## Exploring The Source Directory

In [0]:
use catalog hive_metastore;

In [0]:
%python
files = dbutils.fs.ls(f"dbfs:/mnt/demo-datasets/bookstore/orders-raw")
display(files)

## Auto Loader

In [0]:
%fs ls "dbfs:/mnt/demo/orders_checkpoint"

In [0]:
%python
(spark.readStream
              .format("cloudFiles")
              .option("cloudFiles.format","parquet")
              .option("cloudFiles.schemaLocation", "dbfs:/mnt/demo/orders_checkpoint")
              .load(f"dbfs:/mnt/demo-datasets/bookstore/orders-raw")
              .writeStream
              .option("checkpointLocation", "dbfs:/mnt/demo/orders_checkpoint")
              .table("orders_updates")
            )


In [0]:
SELECT * FROM orders_updates limit 3

In [0]:
SELECT count(*) FROM orders_updates

In [0]:
describe extended orders_updates

In [0]:
%fs ls "dbfs:/user/hive/warehouse/orders_updates"

## Landing New Files

In [0]:
%python
import re

dir_path = "dbfs:/mnt/demo-datasets/bookstore/orders-raw/"
source_file = "dbfs:/mnt/demo-datasets/bookstore/orders-raw/01.parquet"

# 1. 디렉토리 내 파일 목록 조회
files = dbutils.fs.ls(dir_path)

# 2. 숫자.parquet 패턴에서 숫자만 추출
numbers = []
pattern = re.compile(r"(\d+)\.parquet$")

for f in files:
    match = pattern.search(f.name)
    if match:
        numbers.append(int(match.group(1)))

# 3. 다음 파일 번호 계산
next_number = max(numbers) + 1 if numbers else 1
next_file_name = f"{next_number:02d}.parquet"
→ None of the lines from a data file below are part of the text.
-- ==== Sys2Proof/Machine/Lanes.lean ====
section
/-! DEFINITION. Head ready, lane selection, slow lanes and link aggregation (03). -/

namespace Sys2Proof.Machine

/-- Change the parser, lane and match state. -/
def updPrs (m : Chip) (f : PrsSt → PrsSt) : Chip := { m with prs := f m.prs }

/-- A forwarding lane. -/
def laneOf (m : Chip) (l : Nat) : LaneSt := m.prs.lanes.getD l {}

/-- Change a lane. -/
def updLane (m : Chip) (l : Nat) (f : LaneSt → LaneSt) : Chip := updPrs m fun p => { p with lanes := lset p.lanes l f }

/-- Occupancy of a lane's input FIFO. -/
def laneOcc (m : Chip) (l : Nat) : Nat := (laneOf m l).fifo.length

/-- Set a bit of `PRS_LANE_EVENT`. -/
def laneEvt (m : Chip) (i : Nat) : Chip := setEvt m A.PRS_LANE_EVENT A.PRS_LANE_EVENT_EN i .prs 0

/-- A threshold of `PRS_LANE_CFG` in heads: a percentage of 64, rounded up. -/
def laneThr (m : Chip) (lo : Nat) : Nat := cdiv (fld m A.PRS_LANE_CFG lo 7 * 64) 100

/-- Bring the runs that R99 and R100 count up to date after a lane's occupancy changed. -/
def laneTrack (m : Chip) (now l : Nat) : Chip :=
  let o := laneOcc m l
  let hi := laneThr m 0
  let lo := laneThr m 8
  updLane m l fun s => { s with
    above := if hi ≤ o then some (s.above.getD now) else none,
    below := if o < lo then some (s.below.getD now) else none }

/-- A bucket of the lane selector (R92). -/
def bucketOf (m : Chip) (k : Nat) : Bucket :=
  (sget m.prs.buckets k).getD { lane := k % 4, stamp := 0, inflight := 0, marked := false, seen := false }

/-- Store a bucket; one in its reset state is not listed. -/
def setBucket (m : Chip) (k : Nat) (b : Bucket) : Chip :=
  updPrs m fun p =>
    { p with buckets := sputD p.buckets { lane := k % 4, stamp := 0, inflight := 0, marked := false, seen := false } k b }

/-- R94: a new frame of the bucket may take it to another lane. -/
def mayMove (m : Chip) (b : Bucket) (stamp : Nat) : Bool :=
  b.stamp + fld m A.PRS_FLOWLET_GAP 0 14 * us ≤ stamp && b.inflight == 0

/-- The lane that is not slow and has the lowest occupancy, the lower number on equal ones (R102). -/
def leastLane (m : Chip) : Option Nat :=
  ((List.range 4).filter fun l => !(laneOf m l).slow).foldl
    (fun a l => match a with
      | none => some l
      | some x => if laneOcc m l < laneOcc m x then some l else some x) none

/-- R102 moves buckets: `rebal_en` is 1 and some lane is not slow (R103). -/
def rebalancing (m : Chip) : Bool := flag m A.PRS_LANE_CFG 16 && (leastLane m).isSome

/-- A displaced bucket may return to its home lane (R105, R106). -/
def mayReturn (m : Chip) (now home : Nat) (marked : Bool) : Bool :=
  let hold := fld m A.PRS_LANE_RETURN 0 16
  let clear := match (laneOf m home).clearAt with
    | none => true
    | some c => c + hold * ms ≤ now
  !(laneOf m home).slow && (marked || (hold != 0 && clear))

/-- The lane that lane selection gives a frame of a bucket (R92, R102, R105). -/
def chooseLane (m : Chip) (now k stamp : Nat) : Nat :=
  let b := bucketOf m k
  if !mayMove m b stamp then b.lane
  else if (laneOf m b.lane).slow && rebalancing m then (leastLane m).getD b.lane
  else if b.lane ≠ k % 4 && mayReturn m now (k % 4) b.marked then k % 4
  else b.lane

/-- Heads of a port that wait for a lane (R75). -/
def headQueue (m : Chip) (port l : Nat) : List Frame :=
  m.tm.frames.filter fun f => f.phase == .headQueue && f.lane == l && f.port == port

/-- Some head waits for a lane. -/
def laneWaits (m : Chip) (l : Nat) : Bool := m.tm.frames.any fun f => f.phase == .headQueue && f.lane == l

/-- A head bound for a lane finds its input FIFO and its port's head queue full (R76). -/
def laneFull (m : Chip) (port l : Nat) : Bool :=
  (64 ≤ laneOcc m l || laneWaits m l) && 8 ≤ (headQueue m port l).length

/-- A frame is pinned (R104): its lane is slow and R102 moves buckets, but R94 does not let its bucket move. -/
def pinned (m : Chip) (b : Bucket) (f : Frame) : Bool := (laneOf m b.lane).slow && rebalancing m && !mayMove m b f.stamp

/-- Drop a frame whose head finds no room (R76): its bucket keeps its lane, stamp and heads in flight, and its cells are free. What
its port still receives of it is counted as for any frame (R115). A pinned one is counted (R104). -/
def headDrop (m : Chip) (now : Nat) (f : Frame) (k l : Nat) : Chip :=
  let b := bucketOf m k
  let m := if pinned m b f then setBucket (bump m (A.pinned_frames b.lane) 1) k { b with seen := true } else m
  let m := updFrame m f.id fun x => { x with dead := true, phase := .decided }
  gcFrame (laneEvt (bump m (A.head_drop l) 1) 8) now f.id

/-- Head ready: parse, metadata, hash and declared length (R82, R131, R88). -/
def headReady (m : Chip) (now : Nat) (f : Frame) : Chip :=
  let p := parse m f.bytes f.secured
  let tail := f.verified || f.bytes.length + 4 ≤ p.h.mac + 128
  let h := flowHash m p
  let m := if p.cutMalf then bump m A.PRS_CNT_MALFORMED 1 else m
  let m := if p.trunc then bump m A.PRS_CNT_TRUNC_PARSE 1 else m
  let l := chooseLane m now (h % 4096) f.stamp
  if laneFull m f.port l then headDrop m now f (h % 4096) l
  else
    updFrame m f.id fun x => { x with
      phase := .headReady, head := p.h, md := firstMd m f.port p f.secured, hash := h,
      decl := declared m f.port p f.len tail }

/-- Move heads that wait into a lane's FIFO while it has room, oldest first and in port order (R75). -/
def laneFill (m : Chip) (now l : Nat) : Nat → Chip
  | 0 => laneTrack m now l
  | k + 1 =>
    if 64 ≤ laneOcc m l then laneTrack m now l
    else
      let w := m.tm.frames.filter fun f => f.phase == .headQueue && f.lane == l
      let best := w.foldl (fun (a : Option Frame) f =>
        match a with
        | none => some f
        | some x => if f.queued < x.queued || (f.queued == x.queued && f.port < x.port) then some f else some x) none
      match best with
      | none => laneTrack m now l
      | some f =>
        laneFill (updLane (updFrame m f.id fun x => { x with phase := .lane }) l fun s =>
          { s with fifo := s.fifo ++ [(f.id, f.hash % 4096)] }) now l k

/-- Lane selection (R92-R94, R102-R107): the bucket moves where it may, the frame counts as in flight and enters the lane. -/
def laneSelect (m : Chip) (now : Nat) (f : Frame) : Chip :=
  let k := f.hash % 4096
  let b := bucketOf m k
  let l := chooseLane m now k f.stamp
  if laneFull m f.port l then headDrop m now f k l
  else
    let stuck := pinned m b f
    let m := if stuck then bump m (A.pinned_frames b.lane) 1 else m
    let m := if l ≠ b.lane then
        updLane (bump m (A.moved_out b.lane) 1) b.lane fun s => { s with moved := s.moved + 1 }
      else m
    let m := setBucket m k { b with
      lane := l, stamp := f.stamp, inflight := b.inflight + 1,
      marked := b.marked && l ≠ k % 4, seen := if l ≠ b.lane then false else b.seen || stuck }
    let direct := laneOcc m l < 64 && !laneWaits m l
    let m := updFrame m f.id fun x => { x with phase := if direct then .lane else .headQueue, lane := l, queued := now }
    if direct then laneTrack (updLane m l fun s => { s with fifo := s.fifo ++ [(f.id, k)] }) now l else m

/-- The pipeline of a lane accepts the head at the front of the input FIFO at LT `at_`: the next one follows two cycles later, and
waiting heads move up (R75). -/
def laneAccept (m : Chip) (at_ l : Nat) (x : Nat × Nat) : Chip :=
  laneFill (updLane (bump m (A.heads l) 1) l fun s =>
    { s with fifo := s.fifo.drop 1, pipe := s.pipe ++ [(x.1, x.2, at_)], free := at_ + 2 * cyc }) at_ l 64

/-- The heads that a lane's pipeline accepts in `[a, b)`, at most `k` of them. -/
def laneRun (a b l : Nat) : Nat → Chip → Chip
  | 0, m => m
  | k + 1, m =>
    match (laneOf m l).fifo.head? with
    | none => m
    | some x =>
      let at_ := max a (laneOf m l).free
      if at_ < b then laneRun a b l k (laneAccept m at_ l x) else m

/-- Heads that wait for a lane or stand in its FIFO. -/
def laneHeads (m : Chip) (l : Nat) : Nat :=
  laneOcc m l + (m.tm.frames.filter fun f => f.phase == .headQueue && f.lane == l).length

/-- Every lane accepts heads in `[a, b)`. -/
def lanesRun (m : Chip) (a b : Nat) : Chip := (List.range 4).foldl (fun m l => laneRun a b l (laneHeads m l) m) m

/-- A head leaves its lane at its lane decision: its bucket has one fewer in flight (R93). -/
def laneLeave (m : Chip) (k : Nat) : Chip :=
  let b := bucketOf m k
  setBucket m k { b with inflight := b.inflight - 1 }

/-- Lookups repeated with a corrected word (R179): each costs the lane one cycle; the latest 20 µs of them are kept (R108). -/
def laneRetry (m : Chip) (now l n : Nat) : Chip :=
  if n = 0 then m
  else updLane m l fun s => { s with
    free := s.free + n * cyc, retries := (s.retries ++ [(now, n)]).filter fun x => now < x.1 + 20 * us }

/-! ### Link aggregation (R109-R113) -/

/-- Members of a group (R109). -/
def lagMembers (m : Chip) (g : Nat) : Nat := fld m (A.PRS_LAG_CFG g) 0 16

/-- The group that a port is a member of. -/
def lagOf (m : Chip) (port : Nat) : Option Nat :=
  if port < 16 then (List.range 8).find? fun g => bit (lagMembers m g) port else none

/-- The distributing members of a group now (R112): a member keeps its place while TM holds its port. -/
def distributing (m : Chip) (g : Nat) : List Nat :=
  let old := m.prs.lag.getD g []
  (bitList (lagMembers m g) 16).filter fun p =>
    flag m (A.PRS_LAG_ACTIVE g) p && (linkOn m p || (old.contains p && tmPort m p != .down))

/-- The member that the distribution table gives for a hash (R110, R111). -/
def lagPick (m : Chip) (g hash : Nat) : Option Nat :=
  let t := m.prs.lag.getD g []
  if t.isEmpty then none else t[hash / 2 ^ 26 % t.length]?

/-! ### Writes to lane registers -/

/-- `PRS_LANE_CTRL.return_all` (R106). -/
def returnAll (m : Chip) : Chip :=
  updPrs m fun p => { p with buckets := p.buckets.map fun x =>
    if x.2.lane ≠ x.1 % 4 && !((p.lanes.getD (x.1 % 4) {}).slow) then (x.1, { x.2 with marked := true }) else x }

/-- A write that changes a lane threshold restarts every run (R841). -/
def laneCfgChanged (m : Chip) (now : Nat) : Chip :=
  (List.range 4).foldl (fun m l => laneTrack (updLane m l fun s => { s with above := none, below := none }) now l) m

end Sys2Proof.Machine
end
target_file = dir_path + next_file_name

# 4. 파일 복사
dbutils.fs.cp(source_file, target_file)

print(f"Copied to: {target_file}")


In [0]:
SELECT count(*) FROM orders_updates

In [0]:
%fs ls "dbfs:/mnt/demo/orders_checkpoint"

In [0]:
%fs head "dbfs:/mnt/demo/orders_checkpoint/metadata"

## Exploring Table History

In [0]:
describe history orders_updates

## Cleaning Up

In [0]:
DROP TABLE orders_updates

In [0]:
%fs ls "dbfs:/mnt/demo/orders_checkpoint"

In [0]:
%python
dbutils.fs.rm("dbfs:/mnt/demo/orders_checkpoint", True)